Once the policy has been written, approved, implemented and communicated, it is time to monitor for compliance, and schedule a review cycle.

What do you think the security products in your space will look like in two years, what will they be able to do?

It has been a long time since I have seen truly new products in the marketplace. In two years, I do not think that will change much and we will continue to see more of the same. The trend to outsource services will continue (yesterday we called it ASP, today we call it Cloud). The burden of compliance will increase and, while the number of compromises will increase, we will hear less about them.

Well, that is a cheery peek into the future! Please share your impression of the defensive information community. Are we making progress against the bad guys? Are we losing ground?

Defensive information security is one of the hardest fields there is. As in any “combat operation”, defenders have to defend against all possible attacks, while attackers only have to be successful in one. I think that at the corporate level, we are making some progress against the wide-spread and well-known attacks, however not so at the national level, and we are failing overall in defending against custom-designed penetration attempts. We should continue to invest time in research as to how we can change the fundamental paradigm of information security defense. The GIAC Gold paper series is an excellent initiative that brings in many bright minds from all over the world who address certain problems without necessarily trying to immediately convert it into a marketable product. It may be my background in academia, but fundamental research (rather than vulnerability chasing) is something that deserves much more attention.

Please share your thoughts concerning the most dangerous threats information security professionals will be facing in the next year to eighteen months.
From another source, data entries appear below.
-- ==== Sys2Proof/Tests/Slice0.lean ====
section
/-! SUPPORT. Tests of the model against the spec's own worked cases, the well-formedness smoke tests, and, for every statement with
hypotheses, a concrete state and operands that meet them (the `witness_` theorems, one conjunct group per clause). -/

namespace Sys2Proof.Tests

set_option Elab.async false

open Sys2Proof Sys2Proof.Machine

/-! ### Ill-formed commands -/

theorem test_survey_data_too_long : Instr.wellFormed (.surveyReadDone (List.replicate 32769 0)) = false := by decide +kernel
theorem test_survey_data_full : Instr.wellFormed (.surveyReadDone (List.replicate 32768 0)) = true := by decide +kernel
theorem test_chunk_data_too_long : Instr.wellFormed (.chunkRequestDone 0 (List.replicate 1048577 0) 0) = false := by
  simp only [Instr.wellFormed, dataFits, List.length_replicate]; decide
theorem test_segment_data_too_long : Instr.wellFormed (.sourceSegmentRequestDone 0 (List.replicate 1048577 0)) = false := by
  simp only [Instr.wellFormed, dataFits, List.length_replicate]; decide
theorem test_read_back_too_long : Instr.wellFormed (.destReadOk 0 (List.replicate 1048577 0)) = false := by
  simp only [Instr.wellFormed, dataFits, List.length_replicate]; decide

/-! ### A small machine -/

/-- The state after a command. -/
def after (c : Instr) (s : State) : State :=
  match exec c s with
  | .next t => t
  | _ => s

/-- Every command completes, so `after` is the next state. -/
theorem after_eq (c : Instr) (s : State) : exec c s = .next (after c s) := by cases c <;> rfl

/-- A card with the given fingerprint. -/
def card (f : Nat) : CardIdentity := ⟨250069680, false, 0, [], BitVec.ofNat 64 f⟩

/-- The two drives of the worked sequence of spec/03, 3.12. -/
def drive0 : DestIdentity := ⟨7814037168, [0x41]⟩
def drive1 : DestIdentity := ⟨3907029168, [0x42]⟩

/-- A READING job on card port 1 that copies to destinations 0 and 1. -/
def job5 : Job :=
  { state := .reading, binding := some 1, identity := card 9, destSet := 3, destIds := #v[some drive0, some drive1, none, none],
    required := 1, sourceVerify := true, quota := 4, intakeFinal := false, paused := false, order := [17], cursor := 0, recopy := [],
    softHold := 0, hardHold := 0, tasksIssued := false, clearable := false, attention := false, holdChanged := false }

/-- Clip 17 of the worked sequence of spec/03, 3.12, committed. -/
def clip17 : Clip :=
  { job := 5, label := [], length := 10000000, source := [⟨40960, 12000⟩, ⟨100000, 7532⟩]
    targets := #v[[⟨2048, 19532⟩], [⟨500000, 8000⟩, ⟨900000, 11532⟩], [], []], sourceState := .queued, nextBlock := 0, acc := ⟨1, 0⟩,
    digest := 0, copies := #v[⟨.pending, 0, false, .none⟩, ⟨.pending, 0, false, .none⟩, Copy.fresh, Copy.fresh], sv := .waiting,
    recopySet := 0, passMembers := 0 }

/-- Job 5 on card port 1, its two drives ONLINE. -/
def base : State :=
  { State.reset with
    ports := State.reset.ports.set 1 { CardPort.reset with present := true, state := .bound, identity := some (card 9), job := some 5, lamp := .amber }
    jobs := [(5, job5)], clips := [(17, clip17)]
    readers := State.reset.readers.set 1 { Reader.reset with waiting := true }
    dests := #v[{ DestPort.reset with linkUp := true, state := .online, identity := some drive0 },
      { DestPort.reset with linkUp := true, state := .online, identity := some drive1 }, DestPort.reset, DestPort.reset] }

/-- The state with one request in the inbound buffer. -/
def asked (kind : Byte) (payload : List Byte) (s : State) : State := { s with inbound := [⟨kind, 7, payload⟩] }

/-- The state with another job 5, another clip 17, another card port 1, another reader 1, another destination 1, another engine 0. -/
def withJob5 (f : Job → Job) (s : State) : State := modJob 5 f s
def withClip17 (f : Clip → Clip) (s : State) : State := modClip 17 f s
def withPort1 (f : CardPort → CardPort) (s : State) : State := setPort s 1 (f (s.port 1))
def withReader1 (f : Reader → Reader) (s : State) : State := setReader s 1 (f (s.reader 1))
def withDest1 (f : DestPort → DestPort) (s : State) : State := setDest s 1 (f (s.dest 1))
def withEngine0 (x : Engine) (s : State) : State := setEngine s 0 x

/-! ### The worked cases of the spec -/

/-- spec/01, worked frame: the JOB_PAUSE frame and its reply. -/
theorem test_frame_bytes : frameBytes ⟨0x12, 0x21, [3]⟩ = [0xA5, 0x03, 0x00, 0x12, 0x21, 0x03, 0x39, 0x00] ∧
    frameBytes ⟨0x92, 0x21, [0]⟩ = [0xA5, 0x03, 0x00, 0x92, 0x21, 0x00, 0xB6, 0x00] := by decide +kernel

/-- spec/01, worked frame: settle_ms = 20 is stored as 50, and the reply is CLAMPED with the stored value. -/
theorem test_config_set_clamps :
    (after .configSet { State.reset with inbound := [⟨0x03, 0x22, [0x01, 0x01, 0x14, 0x00]⟩] }).sending.map frameBytes =
      some [0xA5, 0x07, 0x00, 0x83, 0x22, 0x01, 0x01, 0x01, 0x32, 0x00, 0xE1, 0x00] := by decide +kernel

/-- spec/01, worked frame: a flipped bit in a frame is found by its CHECK. -/
theorem test_bad_check_discards :
    (receiveBytes [0xA5, 0x06, 0x00, 0x03, 0x22, 0x01, 0x01, 0x15, 0x00, 0x41, 0x00] State.reset).linkFlags.check = true ∧
      (receiveBytes [0xA5, 0x06, 0x00, 0x03, 0x22, 0x01, 0x01, 0x15, 0x00, 0x41, 0x00] State.reset).inbound = [] := by decide +kernel

/-- spec/01: line bits of A5: start, data least significant first, even parity, stop (R2). -/
theorem test_line_bits : lineBits 0xA5 = [false, true, false, true, false, false, true, false, true, false, true] := by decide +kernel

/-- spec/03, 3.12: CLIP_COMMIT with a list that covers 8,000 of 19,532 blocks is LENGTH_MISMATCH. -/
theorem test_commit_mismatch :
    (after .clipCommit (asked 0x1A [17, 0]
      (withClip17 (fun k => { k with sourceState := .building, targets := k.targets.set 1 [⟨500000, 8000⟩] }) base))).sending =
      some ⟨0x9A, 7, [9]⟩ := by decide +kernel

/-- spec/03, 3.12: extents of clip 17 for a destination outside the set are BAD_HANDLE, and beyond the drive OUT_OF_RANGE. -/
theorem test_extents_refused :
    (after .extentsAdd (asked 0x19 ([17, 0, 2, 1] ++ leBytes 6 0 ++ leBytes 4 19532)
      (withClip17 (fun k => { k with sourceState := .building }) base))).sending = some ⟨0x99, 7, [4]⟩ ∧
    (after .extentsAdd (asked 0x19 ([17, 0, 1, 1] ++ leBytes 6 3907020000 ++ leBytes 4 11532)
      (withClip17 (fun k => { k with sourceState := .building, targets := k.targets.set 1 [⟨500000, 8000⟩] }) base))).sending =
      some ⟨0x99, 7, [8]⟩ := by decide +kernel

/-- spec/03, 3.12: where the first and last blocks of clip 17 lie on each medium. -/
theorem test_mapping : (locate clip17.source 8192).1 = 49152 ∧ (locate clip17.source 11999).1 = 52959 ∧
    (locate clip17.source 12000).1 = 100000 ∧ (locate clip17.source 19531).1 = 107531 ∧ (locate (clip17.target 0) 19531).1 = 21579 ∧
    (locate (clip17.target 1) 7999).1 = 507999 ∧ (locate (clip17.target 1) 19531).1 = 911531 ∧ clip17.chunks = 3 := by decide +kernel

/-- spec/06: the WRITE requests of clip 17's chunks 0 and 2 to destination 1. -/
theorem test_write_runs : [0, 2048, 4096, 6144, 8000].map (fun k => requestRun (clip17.target 1) k (8192 - k)) =
      [(500000, 2048), (502048, 2048), (504096, 2048), (506144, 1856), (900000, 192)] ∧
    [16384, 18432].map (fun k => requestRun (clip17.target 1) k (19532 - k)) = [(908384, 2048), (910432, 1100)] := by decide +kernel

/-- spec/04, worked grant order: with 1, 4 and 6 waiting and the pointer at 4, port 6 is granted; then 1; then 4. -/
theorem test_grant_order :
    let waits (ps : List Nat) (last : Port) : State := { State.reset with
      lastGranted := last, readers := Vector.ofFn (fun i => { Reader.reset with waiting := decide (i.val ∈ ps) }) }
    pickWaiting (waits [1, 4, 6] 4) = some 6 ∧ pickWaiting (waits [1, 4] 6) = some 1 ∧ pickWaiting (waits [4] 1) = some 4 := by
  decide +kernel

/-- spec/05, 5.8: the 14-byte clip, its words in another order, and FC FF FF FF for the word 1. -/
theorem test_digest_of_14_bytes :
    digestOf (foldStream ⟨1, 0⟩ [1, 0, 0, 0, 255, 255, 255, 255, 16, 0, 0, 0, 0x34, 0x12, 9, 9] 14) = 0x000012680000124A#64 ∧
    digestOf (foldBytes ⟨1, 0⟩ [252, 255, 255, 255, 255, 255, 255, 255, 16, 0, 0, 0, 0x34, 0x12]) = 0x000012680000124A#64 ∧
    digestOf (foldBytes ⟨1, 0⟩ [0x34, 0x12, 0, 0, 16, 0, 0, 0, 255, 255, 255, 255, 1, 0, 0, 0]) = 0x0000490D0000124A#64 := by decide +kernel

/-- spec/05, 5.8: wrap-around. -/
theorem test_digest_wraps : foldWord ⟨4294967290, 4294967288⟩ 7 = ⟨6, 3⟩ ∧ residue 4294967290 = 4294967290 ∧ residue 4294967291 = 0 ∧
    residue 4294967295 = 4 := by decide +kernel

/-- spec/09, 9.7: a monitor at level 0 with 129 slots waiting, 4 ms and 15 ms into the window: ignored, then acted on. -/
theorem test_crossing_inside_holdoff :
    let high (ms : Nat) : State := setMonitor { base with now := ms, dests := base.dests.set 1 { base.dest 1 with writeQueue := List.range 129 } } 1
      { mode := .soft, level := 0, edge := .both, holdoff := 5, above := false, tripped := false }
    crossingNews (high 4) 1 = [] ∧ ((seeBacklog (high 4) 1).monitor 1).above = true ∧ ((seeBacklog (high 4) 1).monitor 1).tripped = false ∧
      crossingNews (high 15) 1 = [.monitorCrossing 1 false 129] ∧ ((seeBacklog (high 15) 1).job 5).map Job.softHold = some 2 ∧
      ((seeBacklog (high 15) 1).monitor 1).tripped = true := by decide +kernel

/-- spec/04, R77, and spec/09, R159: the staging that crosses upward holds the READING job it then drains; its notice comes last. -/
theorem test_staging_holds_the_job_it_drains :
    let t := stage 1 { job := 5, clip := 17, recopy := false, cancelled := false, first := 16384, count := 3148, slot := 3, done := 3148, acc := ⟨1, 0⟩ }
      (setMonitor (withDest1 (fun x => { x with writeQueue := List.replicate 128 0 })
        (withJob5 (fun j => { j with intakeFinal := true, cursor := 1 }) { base with sending := some ⟨0x49, 0, [0]⟩ })) 1
        { mode := .soft, level := 0, edge := .rise, holdoff := 0, above := false, tripped := false })
    (t.job 5).map Job.state = some .drained ∧ (t.job 5).map Job.softHold = some 2 ∧
      t.notices.getLast? = some (.monitorCrossing 1 false 129) := by decide +kernel

/-- spec/10, 10.6: the loss of COPY_STATE and CARD_UNCLEARABLE notices sets bits 17 and 12. -/
theorem test_missed_kinds :
    let full : State := { State.reset with notices := List.replicate 64 (.jobDrained 0), sending := some ⟨0x49, 0, [0]⟩ }
    (notify (.cardUnclearable 1 none) (notify (.copyState 1 72 (.copy 2 .suspect) .none) full)).missed = 0x00021000#32 := by decide +kernel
The most dangerous threats that will be faced by information security professionals in the next 18 months are customized attacks (especially against end-users, end-points and web-based applications). Attacks such as the recent one targeting Google will increase and the prizes will become more valuable. Attackers will go after valuable corporate assets, or critical parts of national infrastructures. One bright spot is that victims of such attacks seem to be more willing to share details with the community at large. The Google incident is one example, but before that, the Apache Foundation did something similar. I hope we will see more of this going forward.

What is your biggest source of frustration as a member of the defensive information community?

As a member of the defensive information security community, one of my greatest frustrations is denial. Specifically, I mean denying that there is a structural need to deploy more protection of assets, especially in local and state governments, and with companies that are large, but not big enough to make it into the Fortune 500. The other source of frustration is that very few breaches are turned in to usable material for case studies. Reports such as the Verizon Breach Report, and the fact that some organizations are willing to share more information about incidents (see above) is encouraging.

We like to give our interview candidates a bully pulpit, a chance to share what is on their mind, what makes their heart burn, even if it is totally unrelated to the rest of the interview. Please share the core message you want people to know.

Any information security professional, whether you are a practitioner, a consultant, or a manager, must realize that secure information is not a goal. It is a tool, just like there are more tools that contribute to realizing an organization’s mission.

Please tell us something about yourself, what do you do when you are not in front of a computer?

I am a husband and a father of two. Since I love what I do, I am very rarely truly away from work-related things. When I do get away from technology, I like to spend time with the family, read books, and (before I had children) travel. Although recently not active, I am a fully licensed amateur radio operator.